> **Action item**
In the records that follow, count the lines where the string "What" appears, and give the count with nothing added.

*** Opening of Data section ***

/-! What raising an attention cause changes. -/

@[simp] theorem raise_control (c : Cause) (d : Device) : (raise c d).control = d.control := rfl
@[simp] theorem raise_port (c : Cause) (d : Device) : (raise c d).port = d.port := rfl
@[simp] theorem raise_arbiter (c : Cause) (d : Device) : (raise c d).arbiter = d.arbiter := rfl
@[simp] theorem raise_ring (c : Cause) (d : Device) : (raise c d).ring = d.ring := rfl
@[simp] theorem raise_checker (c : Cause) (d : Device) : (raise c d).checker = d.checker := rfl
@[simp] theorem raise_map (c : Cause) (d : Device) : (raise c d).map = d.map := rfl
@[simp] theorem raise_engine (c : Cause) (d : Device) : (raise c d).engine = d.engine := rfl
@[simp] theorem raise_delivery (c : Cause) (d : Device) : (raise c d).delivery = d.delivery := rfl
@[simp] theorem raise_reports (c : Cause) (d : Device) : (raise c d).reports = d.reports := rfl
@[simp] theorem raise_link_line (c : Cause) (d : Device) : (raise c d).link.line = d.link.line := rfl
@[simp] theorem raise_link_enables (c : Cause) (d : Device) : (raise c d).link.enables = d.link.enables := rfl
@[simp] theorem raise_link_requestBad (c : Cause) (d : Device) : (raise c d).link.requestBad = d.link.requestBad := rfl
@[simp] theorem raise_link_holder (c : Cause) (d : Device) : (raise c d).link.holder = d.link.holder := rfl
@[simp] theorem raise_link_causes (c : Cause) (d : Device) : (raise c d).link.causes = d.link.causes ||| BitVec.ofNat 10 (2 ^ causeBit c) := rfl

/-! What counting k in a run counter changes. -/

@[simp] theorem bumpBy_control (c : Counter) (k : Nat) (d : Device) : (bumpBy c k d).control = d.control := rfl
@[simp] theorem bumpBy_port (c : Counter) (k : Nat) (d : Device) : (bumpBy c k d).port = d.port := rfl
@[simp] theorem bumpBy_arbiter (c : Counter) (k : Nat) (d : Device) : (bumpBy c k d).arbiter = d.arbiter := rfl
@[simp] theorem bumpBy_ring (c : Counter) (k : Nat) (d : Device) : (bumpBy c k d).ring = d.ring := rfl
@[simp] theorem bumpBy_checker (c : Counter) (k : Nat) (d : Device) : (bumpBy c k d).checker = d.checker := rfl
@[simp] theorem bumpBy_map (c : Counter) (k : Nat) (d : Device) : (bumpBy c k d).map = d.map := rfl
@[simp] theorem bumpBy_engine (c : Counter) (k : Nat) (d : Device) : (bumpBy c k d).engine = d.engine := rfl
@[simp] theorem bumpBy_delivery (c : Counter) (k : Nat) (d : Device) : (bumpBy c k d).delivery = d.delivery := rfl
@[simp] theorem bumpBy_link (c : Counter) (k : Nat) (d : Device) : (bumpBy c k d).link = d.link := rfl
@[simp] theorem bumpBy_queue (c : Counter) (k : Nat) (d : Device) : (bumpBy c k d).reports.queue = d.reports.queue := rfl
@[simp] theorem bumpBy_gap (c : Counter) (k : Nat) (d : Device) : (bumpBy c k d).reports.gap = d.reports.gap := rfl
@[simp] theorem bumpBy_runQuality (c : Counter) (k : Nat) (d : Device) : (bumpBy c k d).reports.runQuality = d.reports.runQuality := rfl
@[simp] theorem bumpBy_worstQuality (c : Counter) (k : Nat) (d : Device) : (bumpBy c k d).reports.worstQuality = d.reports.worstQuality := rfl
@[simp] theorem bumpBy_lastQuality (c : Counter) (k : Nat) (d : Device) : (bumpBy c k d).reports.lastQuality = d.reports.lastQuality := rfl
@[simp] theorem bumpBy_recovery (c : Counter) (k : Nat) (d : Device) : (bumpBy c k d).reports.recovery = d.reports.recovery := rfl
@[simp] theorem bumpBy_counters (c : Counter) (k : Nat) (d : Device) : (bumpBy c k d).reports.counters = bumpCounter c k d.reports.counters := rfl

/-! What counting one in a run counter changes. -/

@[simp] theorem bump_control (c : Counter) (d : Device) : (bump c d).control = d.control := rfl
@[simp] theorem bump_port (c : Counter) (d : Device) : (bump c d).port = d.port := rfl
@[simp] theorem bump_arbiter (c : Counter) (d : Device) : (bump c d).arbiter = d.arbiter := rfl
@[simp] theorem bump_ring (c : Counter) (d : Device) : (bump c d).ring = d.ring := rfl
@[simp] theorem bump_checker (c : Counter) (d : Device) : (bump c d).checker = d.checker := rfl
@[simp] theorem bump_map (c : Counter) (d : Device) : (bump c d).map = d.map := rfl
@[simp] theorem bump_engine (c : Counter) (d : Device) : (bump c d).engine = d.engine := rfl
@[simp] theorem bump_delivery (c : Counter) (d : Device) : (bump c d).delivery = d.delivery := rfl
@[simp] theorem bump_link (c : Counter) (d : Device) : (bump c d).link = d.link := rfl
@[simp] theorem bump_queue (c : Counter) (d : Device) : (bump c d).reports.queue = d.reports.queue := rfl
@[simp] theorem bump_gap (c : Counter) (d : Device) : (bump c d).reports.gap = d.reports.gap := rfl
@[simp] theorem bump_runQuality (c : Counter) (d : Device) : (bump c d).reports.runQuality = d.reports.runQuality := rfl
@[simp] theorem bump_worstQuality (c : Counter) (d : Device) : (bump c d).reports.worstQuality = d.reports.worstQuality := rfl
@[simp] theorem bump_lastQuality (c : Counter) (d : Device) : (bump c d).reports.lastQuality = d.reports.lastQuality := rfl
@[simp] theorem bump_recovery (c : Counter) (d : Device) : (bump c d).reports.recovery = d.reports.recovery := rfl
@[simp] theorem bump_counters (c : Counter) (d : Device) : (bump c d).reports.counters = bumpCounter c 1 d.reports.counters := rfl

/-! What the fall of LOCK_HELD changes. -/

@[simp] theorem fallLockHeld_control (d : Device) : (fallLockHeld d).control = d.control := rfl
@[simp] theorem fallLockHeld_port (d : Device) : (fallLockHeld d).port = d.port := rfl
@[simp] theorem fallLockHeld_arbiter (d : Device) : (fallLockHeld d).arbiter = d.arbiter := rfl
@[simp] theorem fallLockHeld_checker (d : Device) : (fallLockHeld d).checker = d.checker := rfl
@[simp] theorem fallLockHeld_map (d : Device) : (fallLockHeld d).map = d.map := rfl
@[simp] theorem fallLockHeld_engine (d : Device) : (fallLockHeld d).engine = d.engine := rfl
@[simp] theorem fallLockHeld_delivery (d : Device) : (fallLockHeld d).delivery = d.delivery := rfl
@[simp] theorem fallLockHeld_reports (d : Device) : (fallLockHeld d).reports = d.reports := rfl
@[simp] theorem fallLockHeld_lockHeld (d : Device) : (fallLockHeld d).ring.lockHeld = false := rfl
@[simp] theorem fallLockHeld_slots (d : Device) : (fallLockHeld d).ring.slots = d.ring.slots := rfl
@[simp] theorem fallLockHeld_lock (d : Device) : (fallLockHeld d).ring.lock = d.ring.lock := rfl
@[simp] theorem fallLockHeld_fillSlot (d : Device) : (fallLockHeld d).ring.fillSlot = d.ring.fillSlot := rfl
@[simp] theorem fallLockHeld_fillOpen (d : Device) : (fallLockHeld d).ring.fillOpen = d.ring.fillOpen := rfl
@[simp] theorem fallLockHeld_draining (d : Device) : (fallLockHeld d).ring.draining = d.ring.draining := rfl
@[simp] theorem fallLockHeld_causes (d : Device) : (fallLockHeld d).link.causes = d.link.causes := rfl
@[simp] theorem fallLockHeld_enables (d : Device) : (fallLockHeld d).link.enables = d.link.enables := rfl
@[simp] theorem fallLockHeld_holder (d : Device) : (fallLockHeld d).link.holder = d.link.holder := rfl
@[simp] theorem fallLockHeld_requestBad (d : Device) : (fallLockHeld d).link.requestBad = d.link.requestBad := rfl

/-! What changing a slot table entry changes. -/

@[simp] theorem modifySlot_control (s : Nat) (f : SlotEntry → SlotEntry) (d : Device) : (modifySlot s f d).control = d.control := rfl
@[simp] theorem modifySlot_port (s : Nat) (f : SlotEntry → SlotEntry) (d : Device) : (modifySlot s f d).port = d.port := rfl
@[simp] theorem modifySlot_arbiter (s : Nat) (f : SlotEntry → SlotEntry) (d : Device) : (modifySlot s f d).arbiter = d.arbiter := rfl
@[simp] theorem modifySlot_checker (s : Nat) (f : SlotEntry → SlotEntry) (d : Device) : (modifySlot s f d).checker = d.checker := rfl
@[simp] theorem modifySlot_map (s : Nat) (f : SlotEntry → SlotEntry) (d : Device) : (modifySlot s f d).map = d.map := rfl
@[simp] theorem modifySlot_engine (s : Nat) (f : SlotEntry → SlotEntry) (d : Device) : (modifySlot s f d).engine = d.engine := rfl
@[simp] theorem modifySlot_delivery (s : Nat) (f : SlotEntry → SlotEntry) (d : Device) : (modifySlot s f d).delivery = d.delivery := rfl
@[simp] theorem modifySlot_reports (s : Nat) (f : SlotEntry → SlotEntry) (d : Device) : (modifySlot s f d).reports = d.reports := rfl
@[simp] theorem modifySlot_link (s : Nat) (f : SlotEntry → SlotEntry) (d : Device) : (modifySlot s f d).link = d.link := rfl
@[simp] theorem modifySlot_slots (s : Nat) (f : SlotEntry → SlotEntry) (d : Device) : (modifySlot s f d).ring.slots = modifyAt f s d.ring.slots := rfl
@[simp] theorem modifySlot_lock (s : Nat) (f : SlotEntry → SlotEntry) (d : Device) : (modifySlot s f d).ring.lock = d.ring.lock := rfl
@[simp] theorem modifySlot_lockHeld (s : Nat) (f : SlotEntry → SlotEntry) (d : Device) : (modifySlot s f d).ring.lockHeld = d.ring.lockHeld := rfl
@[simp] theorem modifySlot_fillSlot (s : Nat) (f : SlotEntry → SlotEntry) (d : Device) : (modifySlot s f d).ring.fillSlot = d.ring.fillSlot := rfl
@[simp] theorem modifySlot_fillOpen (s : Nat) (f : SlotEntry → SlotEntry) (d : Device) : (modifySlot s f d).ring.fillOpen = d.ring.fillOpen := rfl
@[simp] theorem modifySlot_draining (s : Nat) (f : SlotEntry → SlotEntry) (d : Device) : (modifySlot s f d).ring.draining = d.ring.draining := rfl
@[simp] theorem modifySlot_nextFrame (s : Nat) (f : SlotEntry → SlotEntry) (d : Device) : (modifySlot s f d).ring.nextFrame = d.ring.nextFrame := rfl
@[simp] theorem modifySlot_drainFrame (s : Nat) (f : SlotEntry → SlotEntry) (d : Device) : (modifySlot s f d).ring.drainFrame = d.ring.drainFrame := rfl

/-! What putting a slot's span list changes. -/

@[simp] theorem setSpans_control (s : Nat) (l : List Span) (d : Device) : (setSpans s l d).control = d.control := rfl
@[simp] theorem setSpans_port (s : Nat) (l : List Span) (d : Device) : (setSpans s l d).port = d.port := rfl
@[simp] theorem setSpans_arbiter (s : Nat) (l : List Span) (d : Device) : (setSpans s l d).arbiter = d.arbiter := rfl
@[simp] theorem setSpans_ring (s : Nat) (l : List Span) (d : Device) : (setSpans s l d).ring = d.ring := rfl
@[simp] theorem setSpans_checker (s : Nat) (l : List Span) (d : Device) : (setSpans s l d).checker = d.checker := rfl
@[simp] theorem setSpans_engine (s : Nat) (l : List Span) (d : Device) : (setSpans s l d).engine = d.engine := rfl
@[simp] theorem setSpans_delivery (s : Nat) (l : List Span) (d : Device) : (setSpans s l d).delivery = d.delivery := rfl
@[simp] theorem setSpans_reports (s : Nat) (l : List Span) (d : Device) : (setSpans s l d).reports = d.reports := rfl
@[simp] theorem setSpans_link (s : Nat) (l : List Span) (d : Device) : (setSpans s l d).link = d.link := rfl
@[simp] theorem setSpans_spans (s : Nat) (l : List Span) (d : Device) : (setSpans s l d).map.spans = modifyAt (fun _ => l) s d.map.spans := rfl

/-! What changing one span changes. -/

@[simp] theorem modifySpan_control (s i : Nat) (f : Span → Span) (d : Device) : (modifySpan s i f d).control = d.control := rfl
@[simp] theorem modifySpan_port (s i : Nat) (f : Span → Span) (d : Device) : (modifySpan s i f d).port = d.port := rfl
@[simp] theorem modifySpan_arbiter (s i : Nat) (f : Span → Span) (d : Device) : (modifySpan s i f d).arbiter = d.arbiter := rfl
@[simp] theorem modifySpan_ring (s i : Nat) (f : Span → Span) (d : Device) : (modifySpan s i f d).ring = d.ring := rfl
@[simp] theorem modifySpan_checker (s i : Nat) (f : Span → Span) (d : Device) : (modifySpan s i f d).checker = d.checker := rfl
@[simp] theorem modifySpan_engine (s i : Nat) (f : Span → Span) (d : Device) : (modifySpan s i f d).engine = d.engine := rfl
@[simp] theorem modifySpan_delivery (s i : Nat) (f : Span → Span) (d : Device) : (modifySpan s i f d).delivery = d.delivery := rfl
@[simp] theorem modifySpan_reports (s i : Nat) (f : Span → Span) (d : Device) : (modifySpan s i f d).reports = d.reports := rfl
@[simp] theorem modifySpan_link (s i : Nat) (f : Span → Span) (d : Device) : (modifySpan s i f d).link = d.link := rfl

*** Close of Data section ***

> **Solution to this problem**
7